Canada and United States qualified for 2019 FIFA Women's World Cup. Panama and Jamaica entered into the third place play-off.

===Third place play-off===

  : Mills 74', Cedeño 115'
  : Shaw 14', Brown 95'

Jamaica qualified for 2019 FIFA Women's World Cup. Panama entered CONCACAF–CONMEBOL play-off vs. Argentina.

===Final===

  : Lavelle 2', Morgan 89'

| 2018 CONCACAF Women's Championship winners |
|---|
| United States 8th title |

==Awards==
===Individual awards===
The following awards were given at the conclusion of the tournament.

| Award | Player |
|---|---|
| Golden Ball | Julie Ertz |
| Golden Boot | Alex Morgan (7 goals) |
| Golden Glove | Yenith Bailey |
| Young Player | Jody Brown |
| Fair Play | United States |

Best XI
| Goalkeepers | Defenders | Midfielders | Forwards |
|---|---|---|---|
| Yenith Bailey | Kelley O'Hara; Quinn; Abby Dahlkemper; Crystal Dunn; | Jessie Fleming; Julie Ertz; Lindsey Horan; | Tobin Heath; Alex Morgan; Megan Rapinoe; |

==Qualification for international tournaments==

===Qualified teams for FIFA Women's World Cup===
The following three teams from CONCACAF qualified for the 2019 FIFA Women's World Cup.
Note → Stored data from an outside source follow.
/-- The lowest-numbered candidate that has not been passed over, this member among them (R214). -/
def State.candidateMaster (s : State) (passed : List Nat) : Nat :=
  ((s.aliveList.filter fun m => !passed.contains m && decide (m < s.member)).head?).getD s.member

/-- MASTER_TAKEOVER (R214): 2 beats of silence beyond the next frame pass over the master, and 2 more each candidate. -/
def State.takeover (s : State) : State :=
  let absent := if s.trestle.passed = [] then s.trestle.master.getD s.member else s.candidateMaster s.trestle.passed
  let passed := s.trestle.passed ++ [absent]
  if s.candidateMaster passed = s.member then
    ({ s.becomeMaster with trestle := { s.becomeMaster.trestle with takeoverBeat := some (s.clock.beat + 1) } }).faultOpen
      Code.masterTakeover
  else { s with trestle := { s.trestle with passed := passed } }

/-- MASTER_TAKEOVER. -/
def execMasterTakeover (s : State) : Out :=
  .next (match s.trestle.lastFrame with
    | some b =>
      if s.trestleRuns = true ∧ s.inDomain = true ∧ s.trestle.issuing = false ∧
          3 + 2 * s.trestle.passed.length ≤ s.clock.beat - b then s.fresh.takeover else s.idle
    | none => s.idle)

/-- STARTUP_FRAME_TIMEOUT (R214): 16 beats in service without any frame. -/
def execStartupFrameTimeout (s : State) : Out :=
  .next (if s.trestleRuns = true ∧ s.inDomain = true ∧ s.trestle.issuing = false ∧ s.trestle.lastFrame = none ∧
      (s.inService 0 = true ∨ s.inService 1 = true) ∧ 16 ≤ s.clock.beat - s.trestle.startBeat
    then s.fresh.becomeMaster else s.idle)

/-! ### Fleet time and waking -/

/-- TIME_SYNC_SEND (R222): every 100,000 beats, and after a change of the wall time. -/
def execTimeSyncSend (s : State) : Out :=
  let due : Bool := match s.trestle.sync with | none => true | some b => decide (100000 ≤ s.clock.beat - b)
  .next (if s.trestle.issuing = true ∧ s.trestleRuns = true ∧ due = true then
      let t := s.fresh.queueCell none (.timeSync s.wireBeat s.clock.wallNs s.clock.wallSet)
      { t with trestle := { t.trestle with sync := some s.clock.beat } }
    else s.idle)

/-- TIME_SYNC_RECEIVED (R234). -/
def execTimeSyncReceived (source : Nat) (_wire : BitVec 32) (wallNs : Int) (set : Bool) (delayNs : Nat) (s : State) : Out :=
  .next (if s.ownAlive = true ∧ source ≠ s.member ∧ source < 1024 then s.fresh.followTime set wallNs delayNs else s.idle)

/-- WAKE_CELL_RECEIVED (R219, R233, Table 13.3). -/
def execWakeCellReceived (source _reason : Nat) (s : State) : Out :=
  .next (if (s.ownAlive = true ∨ (s.ctl.mode = .drowse ∧ s.trestle.duplicate = false)) ∧ source < 1024 then s.fresh.takeWake else s.idle)

/-! ### Starts (R220) -/

/-- A COLD or POWER-ON reset: `start_count` rises, the cell sequence restarts, and nothing of the ring is known. -/
def State.trestleStart (s : State) : State :=
  { s with trestle := { Trestle.reset with tunnels := s.trestle.tunnels },
           clock := { s.clock with adopted := false } }.addReg 0x4800 4 1
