-- ==== Sys2Proof/Machine/Reset.lean ====
section
/-! DEFINITION. The way through DORMANT and BRING-UP, and the five resets but for the HOST reset (R294, R330, R331,
R339 to R345, R433, R437). -/

namespace Sys2Proof.Machine

/-! ### DORMANT -/

/-- Enter DORMANT: every rail goes down but those of retained DRAM (R321). -/
def State.enterDormant (s : State) : State := s.toDormant.seqDown

/-! ### BRING-UP -/

/-- Links that BRING-UP trains: formed, enabled, and not in recovery mode (R70, R439). -/
def State.trainLinks (s : State) : State :=
  if s.ctl.recovery then s
  else
    let is := linkNos.filter fun i => s.layout.formed i && decide (s.reg 0x2005 (i + 1) ≠ 0)
    { s with links := is.foldl (fun m i => m.put i { m.get i Link.reset with state := .training }) s.links }

/-- Begin BRING-UP (R331): rails are sequenced, links train, DRAM is to be trained or fast-booted, and requests are held in
ingress (R52). -/
def State.startBringUp (s : State) : State :=
  let t := s.setMode .bringUp
  let u := { t with ctl := { t.ctl with stopped := false, access := false }, ingress := { t.ingress with closed := false },
                    niura := { t.niura with alarm := t.niura.alarm && s.ctl.mode != Mode.dormant },
                    save := { t.save with startBeat := t.clock.beat, restoreState := 0, loading := 0, state := .idle } }
  (u.trainLinks.dramStart).seqUp

/-- Whether the sequencer holds BRING-UP off (R320). -/
def State.seqHalted (s : State) : Bool := s.reg 0x6464 0 == 4

/-- Input good (R294): DORMANT is left for BRING-UP, but not after a seal or a trip that keeps it (R276, R469), and not
while `seq_state` reads HALTED. Each BRING-UP from DORMANT raises `start_count` (R220). -/
def State.inputIsGood (s : State) : State :=
  let t := { s with niura := { s.niura with inputGood := true } }
  if t.ctl.mode = .dormant ∧ t.ctl.haltLock = false ∧ t.seqHalted = false then
    ((t.toInput).trestleRestart).startBringUp
  else t

/-- A write of 1 to `seq_retry_request` leaves HALTED (R320); where the input is good, nothing holds BRING-UP off any more. -/
def State.seqRetry (s : State) : State :=
  if s.reg 0x6464 0 = 4 then
    let t := { s with rails := { s.rails with retried := false } }.setReg 0x6464 0 0
    if t.niura.inputGood then t.inputIsGood else t
  else s

/-- INPUT_GOOD: the comparator output has been high for `input_good_beats` (R294). CUTOFF is left only through a POWER-ON reset (Table
12.2). -/
def execInputGood (s : State) : Out :=
  .next (if s.ctl.vaux = true ∧ s.niura.high = true ∧ s.niura.inputGood = false ∧ s.reg 0x6003 0 ≤ s.niura.highBeats ∧
      s.niura.supply ≠ .cutoff
    then s.fresh.inputIsGood else s.idle)

/-- BRING-UP stops without leaving the mode (R331). -/
def State.stopBringUp (s : State) : State := { s with ctl := { s.ctl with stopped := true } }

/-- Whether NAND holds an image (R281 step 3): a save, or a checkpoint. -/
def State.imagePresent (s : State) : Bool := s.liveImage.isSome || s.liveCheckpoint.isSome

/-- DRAM content is retained: by the retention flag, or across a COLD reset (Table 13.1). -/
def State.retained (s : State) : Bool := s.ctl.dramHeld && (s.ctl.retention || s.ctl.afterCold)
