/-- SAVE_GROUP_SET_COMPLETE (R272): the leaves follow, in save order and then in leaf index (R273). -/
def State.groupSetWritten (s : State) : State :=
  let todo : List Nat := match s.nand.image with
    | some i => sortBy (fun f => s.saveOrder f * 2 ^ 32 + f) i.residue
    | none => []
  { s.setImage (fun i => { i with groupSetDone := true }) with
    save := { s.save with state := .leaves, todo := todo }, trickle := { s.trickle with saveDue := true } }

/-- SAVE_GROUP_SET_COMPLETE. -/
def execSaveGroupSetComplete (s : State) : Out :=
  .next (if s.ctl.mode = .save ∧ s.save.state = .groupSet then s.fresh.groupSetWritten else s.idle)

/-- Leaf rows started and not finished. -/
def State.saveRows (s : State) : Nat :=
  (s.nand.rows.filter fun e => e.2.stripes.any fun x => x.2.origin == 1).length

/-- Energy needed before the next leaf row (R274), in mJ. -/
def State.needMj (s : State) : Nat :=
  let flight := s.saveRows * 16 * 65536
  let next := 16 * 65536
  let meta' := 8 * (s.save.credited.length + 16 * (s.saveRows + 1)) + 65536
  s.reg 0x5412 0 + s.reg 0x4020 0 * (flight + next + meta') / 1000000000

/-- Start a row of leaves, at most 16, in order (R273). -/
def State.startRow (s : State) : State :=
  let n := 16 - s.nand.forming.length
  let xs := (s.save.todo.take n).map fun f => s.stripeOf f 1
  let t := (s.save.todo.take n).foldl (fun (t : State) f => t.queueLeaf f 4 4 s.nowStamp false) s
  let u := { t with nand := { t.nand with forming := t.nand.forming ++ xs },
                    save := { t.save with todo := t.save.todo.drop n } }
  u.programRow.chargeWear (16 * 73728)

/-- SAVE_ROW_START (R274): the energy check starts the row, or stops the leaves. -/
def execSaveRowStart (s : State) : Out :=
  .next (if s.ctl.mode = .save ∧ s.save.state = .leaves ∧ s.save.stopped = false ∧
      (s.save.todo ≠ [] ∨ s.nand.forming ≠ []) then
      (if s.reg 0x6010 0 < s.needMj then { s.fresh with save := { s.save with stopped := true } } else s.fresh.startRow)
    else s.idle)

/-- SAVE_LEAVES_COMPLETE (R270): every row has finished, and no further one starts. -/
def execSaveLeavesComplete (s : State) : Out :=
  .next (if s.ctl.mode = .save ∧ s.save.state = .leaves ∧ s.saveRows = 0 ∧
      (s.save.stopped = true ∨ (s.save.todo = [] ∧ s.nand.forming = [])) then
      { s.fresh with save := { s.save with state := .deltas }, nand := { s.nand with forming := [] } }
    else s.idle)

/-- Add metadata stripes to the save (R272, R275): the state, with the segments that hold them. -/
def State.saveMeta (s : State) (n : Nat) : State :=
  let w := s.writeMeta n
  w.1.setImage fun i => { i with segs := i.segs ++ w.2 }

/-- Step 5 (R254, R270): the save delta records are written as metadata stripes. -/
def State.deltasWritten (s : State) : State :=
  let t := (s.saveMeta (ceilDiv (8 * s.save.deltas.length) 65536)).setImage fun i => { i with deltas := s.save.deltas }
  { t with save := { t.save with state := .sealing } }

/-- SAVE_DELTAS_COMPLETE (R270). -/
def execSaveDeltasComplete (s : State) : Out :=
  .next (if s.ctl.mode = .save ∧ s.save.state = .deltas then s.fresh.deltasWritten else s.idle)

/-! ### The seal -/

/-- Residue leaves that the save has not credited. -/
def State.unsaved (s : State) : List Nat :=
  match s.nand.image with
  | some i => i.residue.filter fun f => !s.save.credited.contains f
  | none => []

/-- The seal record (Table 11.4). -/
def State.sealOf (s : State) (energyMj : Nat) : Seal :=
  let lost := s.unsaved
  { epoch := s.reg 0x5402 0, trigger := s.reg 0x5401 0, complete := lost.isEmpty, energyMj := energyMj,
    headSeq := match s.nand.image with | some i => i.headSeq | none => 0, lastSeq := s.reg 0x5070 0 - 1,
    residue := s.save.credited.length + lost.length, saved := s.save.credited.length, newlyLost := lost.length,
    poisonedLines := s.save.poisonedLines, bytes := s.save.bytes, startNs := s.save.startNs, sealNs := s.clock.devNs,
    deltas := s.save.credited.length, lowestOrder := (lost.map s.saveOrder).foldl min 0xFF, chestSeq := s.chest.nextSeq }

/-- The energy per byte that a save measured (R172). With less drawn than `e_fixed_mj` the value is negative, which the entry
cannot hold, a free value, and never exceeds the one in force. -/
def State.measureSave (s : State) (energyMj : Nat) : State :=
  let fixed := s.reg 0x4021 0
  let t := if energyMj < fixed then s.drawn else s
  let v := if energyMj < fixed then Config.free s.free % 2 ^ 32 else (energyMj - fixed) * 1000000000 / s.save.bytes
  let u := t.setReg 0x4026 0 v
  if fixed ≤ energyMj ∧ s.reg 0x4020 0 * 110 < v * 100 then (u.setReg 0x4020 0 v).note Code.eByteRaised else u

/-- The delta log holds what the save credited, so that a return through BRING-UP finds the same leaf states (R276, R482). -/
def State.logCredits (s : State) : State :=
  let fs := s.save.credited.filter fun f => decide (s.leaf f = .clean)
  { s with delta := fs.foldl (fun d f => d.note .before f .clean s.clock.beat) s.delta }

/-- The seal block is written, the last metadata stripe of the save, and the root record that names it (R253, R275). -/
def State.writeSeal (s : State) : State :=
  let t := s.saveMeta 1
  let last := match t.nand.image with | some i => i.segs.getLast? | none => none
  t.writeRoot t.rootCheckpoint t.scanFrom (last.map fun n => (n, (t.segment n).rows - 1))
Panama failed to qualify losing out the play-off to 2018 Copa América Femenina third-placed team, Argentina.

| Team | Qualified on | Previous appearances in FIFA Women's World Cup^{1} |
|---|---|---|
| Canada | 14 October 2018 | 6 (1995, 1999, 2003, 2007, 2011, 2015) |
| United States | 14 October 2018 | 7 (1991, 1995, 1999, 2003, 2007, 2011, 2015) |
| Jamaica | 17 October 2018 | 0 (debut) |

^{1} Bold indicates champions for that year. Italic indicates hosts for that year.

===Qualified teams for Pan American Games===
The tournament was used to determine the four teams from CONCACAF which would qualify for the 2019 Pan American Games women's football tournament. The top team from each of the three zones, i.e., Caribbean (CFU), Central American (UNCAF), and North American (NAFU), would qualify, with the fourth team to be determined by CONCACAF at a later date. However, both United States and Canada declined to participate to focus on the 2019 FIFA Women's World Cup, so Mexico qualified for the North American berth.

| Team | Zone | Qualified on | Previous appearances in Pan American Games^{2} |
|---|---|---|---|
| Jamaica | CFU | 11 October 2018 | 1 (2007) |
| Panama | UNCAF | 11 October 2018 | 1 (2007) |
| Mexico | NAFU | 2019 (confirmed by CONCACAF) | 5 (1999, 2003, 2007, 2011, 2015) |
| Costa Rica | UNCAF | 2019 (confirmed by CONCACAF) | 4 (1999, 2003, 2011, 2015) |

^{2} Bold indicates champions for that year. Italic indicates hosts for that year.

==Controversy==
In the 89th minute of the final match, Alex Morgan was offside when she scored the second goal for the USA, but the referee did not invalidate the goal. Video assistant referee was not used in this tournament.